4. Review of existing work

The encryption-based techniques generally utilize the cryptographic approach that sefeguards the data privacy in FL. The encryption techniques employed in the obtained research articles are further categorized into Harmonic encryption-based techniques and Secure multiparty-based techniques.

4.1 Encryption-based techniques

The encryption-based techniques generally utilize the cryptographic approach to safeguard the data privacy in FL. The encryption techniques employed in the obtained research articles are further categorized into Harmonic encryption-based techniques and Secure multiparty-based techniques. Asad M. et al. [1] presented a Federated Optimization approach utilized to improve the protection of privacy and efficiency of communication in FL. The benefit of this method is it compresses both downstream and upstream communication and deduced the communication overhead. This method does not suit the high dimensional datasets. A lightweight encryption protocol was designed by Fang C. et al. [2] that provided the preservation of privacy and the efficiency of training was enhanced using the optimization. This provided a high efficiency in training and a significant reduction in computational cost. The Double-key ElGamal protocol used in this method slows down the working. Moreover, Liu Y. et al. [13] presented an approach based on the prediction of traffic flow using FL.

4.1.1 Homomorphic encryption methods

Homomorphic encryption converts the data to the cipher text and enables the mathematical operation of the encrypted outcome without affecting the quality of the data. This homomorphic method is found to be productive in preserving confidential data during the parameter exchange in FL training. The homomorphic method is widely utilized in various FL methods in [3, 31, 32, 33].

The multi-key homomorphic encryption is presented by Ma J. et al. [33] to protect the private information from leakage during the public sharing of data. The homomorphic encryption is thus found to be effective in concerning energy consumption, cost, and accuracy. However, this model never resists the attacks generated by malevolent users and thus the model is not preferable for the actual IoT framework. Moreover, Fang C. et al. [3] developed a scheme called communication efficient and privacy-preserving method for the FL model with three key components gradient spatial sparsification, bidirectional compression, privacy-preserving protocol. The cryptographic protocol used is not safe. An FL technique that was decentralized in the blockchain was developed byYazdinejad A. et al. [32] that addressed the security issues. The parameter tuning was a hard task to achieve.

4.1.2 Secure multi-party (SMC) methods

The secure multi-party computation is characterized by the cryptographic scheme that empowers the distributed members to collectively estimate the cost function without exposing their private data. Hence, the multi-party-based technique is utilized in the privacy preservation model such as [4, 34, 35, 36, 37].

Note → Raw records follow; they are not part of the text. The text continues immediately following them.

theorem witness_ReadsSeeTheLastWrite :
    sample.Inv ∧ (4095 : Word).toNat ≤ 4095 ∧ (4096 : Word).toNat > 4095 := ⟨sample_inv, by decide, by decide⟩

theorem witness_Bcd :
    ({ sample with i := 4093 } : State).Inv ∧ ({ sample with i := 4093 } : State).i.toNat ≤ 4093 ∧
    ({ sample with i := 4094 } : State).Inv ∧ ({ sample with i := 4094 } : State).i.toNat > 4093 :=
  ⟨sample_inv_i _, by decide, sample_inv_i _, by decide⟩

theorem witness_StoreAndLoadRegisters :
    ({ sample with i := 4080 } : State).Inv ∧ ({ sample with i := 4080 } : State).i.toNat + (0xF : Nibble).toNat ≤ 4095 ∧
    ({ sample with i := 4081 } : State).i.toNat + (0xF : Nibble).toNat > 4095 ∧
    ({ sample with i := 4095 } : State).i.toNat + (0 : Nibble).toNat ≤ 4095 :=
  ⟨sample_inv_i _, by decide, by decide, by decide⟩

/-- The state between the two instructions: registers and `pc` as they please, I put back. -/
theorem witness_StoreThenLoad :
    let t : State := { sample with i := 0x404 }
    let u : State := { sample with v := Vector.replicate 16 9, pc := 0x202, i := 0x400 }
    u = { t with v := u.v, pc := u.pc, i := 0x400 } := rfl

theorem witness_StoredBytesAreFetched :
    sample.Inv ∧ sample.i.toNat + (1 : Nibble).toNat ≤ 4095 ∧ (1 : Nibble).toNat = (0 : Nibble).toNat + 1 :=
  ⟨sample_inv, by decide, by decide⟩

theorem witness_SetPixel :
    (∃ t, exec .cls { sample with dirty := true } = .next t) ∧ Instr.ret ≠ .cls ∧ (∃ t, exec .ret sample = .next t) ∧
    (∀ x y n, Instr.ret ≠ .drw x y n) :=
  ⟨⟨_, rfl⟩, by decide, ⟨_, rfl⟩, (fun _ _ _ h => nomatch h)⟩

theorem witness_BlitPastTheEdge : (64 ≥ 64 ∨ 0 ≥ 32) ∧ (0 ≥ 64 ∨ 32 ≥ 32) := by decide

theorem witness_Drw :
    ((0 : Nibble).toNat = 0 ∨ ({ sample with i := 0xFFFF } : State).i.toNat + 0 ≤ 4096) ∧
    ((15 : Nibble).toNat = 0 ∨ ({ sample with i := 4081 } : State).i.toNat + 15 ≤ 4096) := by decide

/-- The clauses of DRW: a pixel that is written, at the last cell, and a cell that none is written to. -/
theorem witness_Drw_pixels : Lands true 63 31 63 31 ∧ Lands false 64 32 0 0 ∧ ¬ Lands true 64 31 0 31 := by
  simp [Lands]

theorem witness_DrawingTwice :
    ∃ t, exec (.drw 0 1 1) { sample with i := 0x300 } = .next t ∧
      t = { t with v := t.v, dirty := t.dirty, pc := t.pc } ∧ t.reg 0 = sample.reg 0 ∧ t.reg 1 = sample.reg 1 :=
  ⟨_, exec_drw_next.mpr ⟨.inr (by decide), rfl⟩, rfl, by simp [vf, State.reg], by simp [vf, State.reg]⟩

/-- A pressed key, an unpressed one, and a code above 15. -/
theorem witness_KeySkips :
    let s : State := withRegs [(1, 15), (2, 14), (3, 16)] { sample with keys := 0x8000 }
    ((s.reg 1).toNat < 16 ∧ s.keys.getLsbD (s.reg 1).toNat = true) ∧
    ¬ ((s.reg 2).toNat < 16 ∧ s.keys.getLsbD (s.reg 2).toNat = true) ∧
    ¬ ((s.reg 3).toNat < 16 ∧ s.keys.getLsbD (s.reg 3).toNat = true) := by decide

theorem witness_WaitForKey :
    (∃ k : Nibble, ({ sample with lastKeys := 0x8000 } : State).lastKeys.getLsbD k.toNat = true ∧
      ({ sample with lastKeys := 0x8000 } : State).keys.getLsbD k.toNat = false) ∧
    ¬ ∃ k : Nibble, sample.lastKeys.getLsbD k.toNat = true ∧ sample.keys.getLsbD k.toNat = false :=
  ⟨⟨15, by decide⟩, by decide⟩

theorem witness_Released :
    (∃ t, cycle { sample with keys := 0x8000 } = .next t) ∧
    (∀ op ∈ [HostOp.keyPress 3, .keyRelease 15, .tick], ∀ q, op ≠ .reset q) := by
  refine ⟨exists_next (by decide), fun op h q => ?_⟩
  simp only [List.mem_cons, List.not_mem_nil, or_false] at h
  rcases h with rfl | rfl | rfl <;> exact fun e => nomatch e

theorem witness_WaitGoesOn :
    (placed 0xF30A).schedule = [] ∧ (placed 0xF30A).faulted = false ∧ (placed 0xF30A).pc.toNat ≤ 4094 ∧
    decode ((placed 0xF30A).wordAt (placed 0xF30A).pc.toNat) = .ok (.ldKey 3) ∧ released (placed 0xF30A) = 0 := by decide

theorem witness_ClearDirty :
    (∃ t, cycle { placed 0x6A5C with dirty := true } = .next t) ∧
    ({ placed 0x6A5C with dirty := true } : State).dirty = true := ⟨exists_next (by decide), rfl⟩

theorem witness_HostWrites : (∀ q, HostOp.keyPress 3 ≠ .reset q) ∧ (∀ bytes, HostOp.keyPress 3 ≠ .load bytes) ∧
    HostOp.keyPress 3 ≠ .tick ∧ HostOp.keyPress 3 ≠ .clearDirty ∧ (∀ k, HostOp.tick ≠ .keyPress k) :=
  ⟨(fun _ h => nomatch h), (fun _ h => nomatch h), by decide, by decide, (fun _ h => nomatch h)⟩

/-- An image that just fits, and one byte more. -/
theorem witness_Load :
    sample.Inv ∧ (List.replicate 3584 (0 : Byte)).length ≤ 4096 - sample.config.programBase.toNat ∧
    (List.replicate 3585 (0 : Byte)).length > 4096 - sample.config.programBase.toNat := by
  rw [List.length_replicate, List.length_replicate]
  exact ⟨sample_inv, by decide, by decide⟩

theorem witness_Reset : sample.config.valid = true := by decide

/-- A configuration at the edge of R7's constraint: the font ends where the program begins. -/
theorem witness_ResetMeetsTheInvariant : ({ defaultConfig with programBase := 0x0A0 } : Config).valid = true := by decide

theorem witness_QuirksChange :
    ∃ t, step { sample with schedule := [.host (.reset allQuirks)] } = .next t ∧ t.quirks ≠ sample.quirks :=
  ⟨_, rfl, by decide⟩

theorem witness_EveryStep : sample.Inv ∧ ∃ t, step sample = .next t := ⟨sample_inv, exists_next (by decide)⟩

/-- A sequence with a fault in it. -/
theorem witness_EverySequence :
    sample.Inv ∧ (performAll [.host (.reset allQuirks), .host (.load [0x00, 0xEE]), .cycle, .host .tick,
      .host (.reset allQuirks), .cycle] sample).isSome = true := ⟨sample_inv, by decide⟩

theorem witness_FinalState : (placed 0x1200).OnlyCycles ∧ (placed 0x1200).FinalAt 0x200 := by
  refine ⟨rfl, ?_, ?_, ?_, ?_⟩ <;> decide

theorem witness_UnknownOpcodesEnd : State.reset.OnlyCycles := rfl
end

section
/-! PROOFS. The scope of the machine (spec/00_scope.md): what is next, what the host may write, and the invariant over
every step and every sequence of operations. -/

namespace Sys2Proof.Machine

/-! ## What is next (log 7) -/

theorem step_of_schedule_nil {s : State} (hs : s.schedule = []) : step s = cycle s := by
  rw [step, runScheduled, hs]

theorem step_of_schedule_cycle {s : State} {rest : List Event} (hs : s.schedule = .cycle :: rest) :
    step s = cycle { s with schedule := rest } := by
  rw [step, runScheduled, hs]

theorem step_of_schedule_host {s : State} {op : HostOp} {rest : List Event} (hs : s.schedule = .host op :: rest) :
    step s = .next (applyHost op { s with schedule := rest }) := by
  rw [step, runScheduled, hs]

/-- Everything a step can be. -/
theorem step_cases (s : State) :
    (s.schedule = [] ∧ step s = cycle s) ∨
    (∃ rest, s.schedule = .cycle :: rest ∧ step s = cycle { s with schedule := rest }) ∨
    (∃ op rest, s.schedule = .host op :: rest ∧ step s = .next (applyHost op { s with schedule := rest })) := by
  match hs : s.schedule with
  | [] => exact .inl ⟨rfl, step_of_schedule_nil hs⟩
  | .cycle :: rest => exact .inr (.inl ⟨rest, rfl, step_of_schedule_cycle hs⟩)
  | .host op :: rest => exact .inr (.inr ⟨op, rest, rfl, step_of_schedule_host hs⟩)

/-- Settles O8, by the branches of the schedule. -/
theorem scheduleSaysWhichOperationIsNext : Obligations.ScheduleSaysWhichOperationIsNext :=
  fun _ _ => ⟨step_of_schedule_nil, step_of_schedule_cycle, fun _ => step_of_schedule_host⟩

/-! ## What the host writes (R9, R10) -/

theorem countDown_toNat_le (b : Byte) : (countDown b).toNat ≤ b.toNat := by
  rw [countDown_toNat]; exact Nat.sub_le _ _

/-- A load writes memory and the report, whether it fits or not. -/
theorem hostLoad_frame (bytes : List Byte) (s : State) :
    hostLoad bytes s = { s with mem := (hostLoad bytes s).mem, report := (hostLoad bytes s).report } := by
  unfold hostLoad
  split <;> rfl

theorem applyHost_frame {op : HostOp} (s : State) (hr : ∀ q, op ≠ .reset q) :
    applyHost op s = { s with mem := (applyHost op s).mem, dirty := (applyHost op s).dirty,
                              dt := (applyHost op s).dt, st := (applyHost op s).st,
                              keys := (applyHost op s).keys, report := (applyHost op s).report } := by
  cases op
  case reset q => exact absurd rfl (hr q)
  case load bytes => rw [applyHost, hostLoad_frame]
  all_goals rfl

theorem applyHost_keys {op : HostOp} (s : State) (hr : ∀ q, op ≠ .reset q) (hp : ∀ k, op ≠ .keyPress k)
    (hl : ∀ k, op ≠ .keyRelease k) : (applyHost op s).keys = s.keys := by
  cases op
  case reset q => exact absurd rfl (hr q)
  case keyPress k => exact absurd rfl (hp k)
  case keyRelease k => exact absurd rfl (hl k)
  case load bytes => rw [applyHost, hostLoad_frame]
  all_goals rfl

theorem applyHost_dirty {op : HostOp} (s : State) (hr : ∀ q, op ≠ .reset q) (hc : op ≠ .clearDirty) :
    (applyHost op s).dirty = s.dirty := by
  cases op
  case reset q => exact absurd rfl (hr q)
  case clearDirty => exact absurd rfl hc
  case load bytes => rw [applyHost, hostLoad_frame]
  all_goals rfl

A framework was designed by Lu Y. et al. [34] for privacy-preserving at the edge that rained the model of numerous end users without any change of local data. The leakage level of privacy is measured along with the local data. Furthermore, Liu G. et al. [35] used the protocol for preserving the data and privacy in FL that depends on the co-utility. This method does not follow updated values that were not affected by the updated values. The protection against the bad updates was attained by reputation that consumed more time delay. The SMC is utilized by Zhou Z. et al. [36] to attain modal training and to solve the issues related to entity alignment. Further, the SMC model supports user withdrawal in FL scenarios to reduce the computational cost and achieve the highest accuracy. However, the model fails to detect malicious users to establish the dynamic FL framework that mitigates the data spill by the attackers. Similarly, Li Y. et al. [4] presented a multi-party secure chained computing framework using FL.

However, the aforementioned models are only suitable for synchronous FL platforms. Hence, the asynchronous federated SMC was presented by Gu B. et al. [37] to ensure the confidentiality and integrity of the vertically portioned data. The computational complexities and costs are further reduced to a great extent through the asynchronous federated SMC models.

4.1.3 Secret sharing-based techniques

Secret sharing is characterized as the cryptographic technique that ensures the original data’s reconstruction after the combination of the total number of shares. To prevent data spill during data transfer secret sharing is utilized by Zhu H. et al. [38], in which the individual confidential data were divided into random distributions.

4.2 Blockchain-based techniques

Blockchain is a decentralized ledger that accumulates the owner’s data, which is not accessed or altered by any illegitimate users making it more secure. Blockchain technology is utilized in various existing techniques like [5, 12, 39, 40, 41, 42, 43, 44, 45, 46, 47] to prevent confidential data from external attackers. The blockchain concatenates various components like attackers, servers, and clients. The privacy preservation model employed by Awan S. et al. [44] utilizes the distributed ledger for data exchange between the participating components. This model assists in modal training without compromising the verifiability and transparency of the decentralized network. Furthermore, Kong Q. et al. [31] and Liu H. et al. [43] presented FL-based detection of collaborative intrusion in vehicular edge computing as well as vehicular-fog-based navigation. Then, Ur Rehman et al. [5] mentioned a Reputation-Aware FL based on blockchain technology. In addition, Li J. et al. [39] presented blockchain Assisted Decentralized FL (BLADE-FL) approach for enhancing FL security and Kang J. et al. [40] studied the theory of contract and reputation by combining these two using an approach of joint optimization for making secure management of reputation. Afaq A. et al. [41] reviewed the blockchain-based model for improving reliability, privacy, and security. Kang J. et al. [42] studied the scheme for the selection of reliable workers based on FL.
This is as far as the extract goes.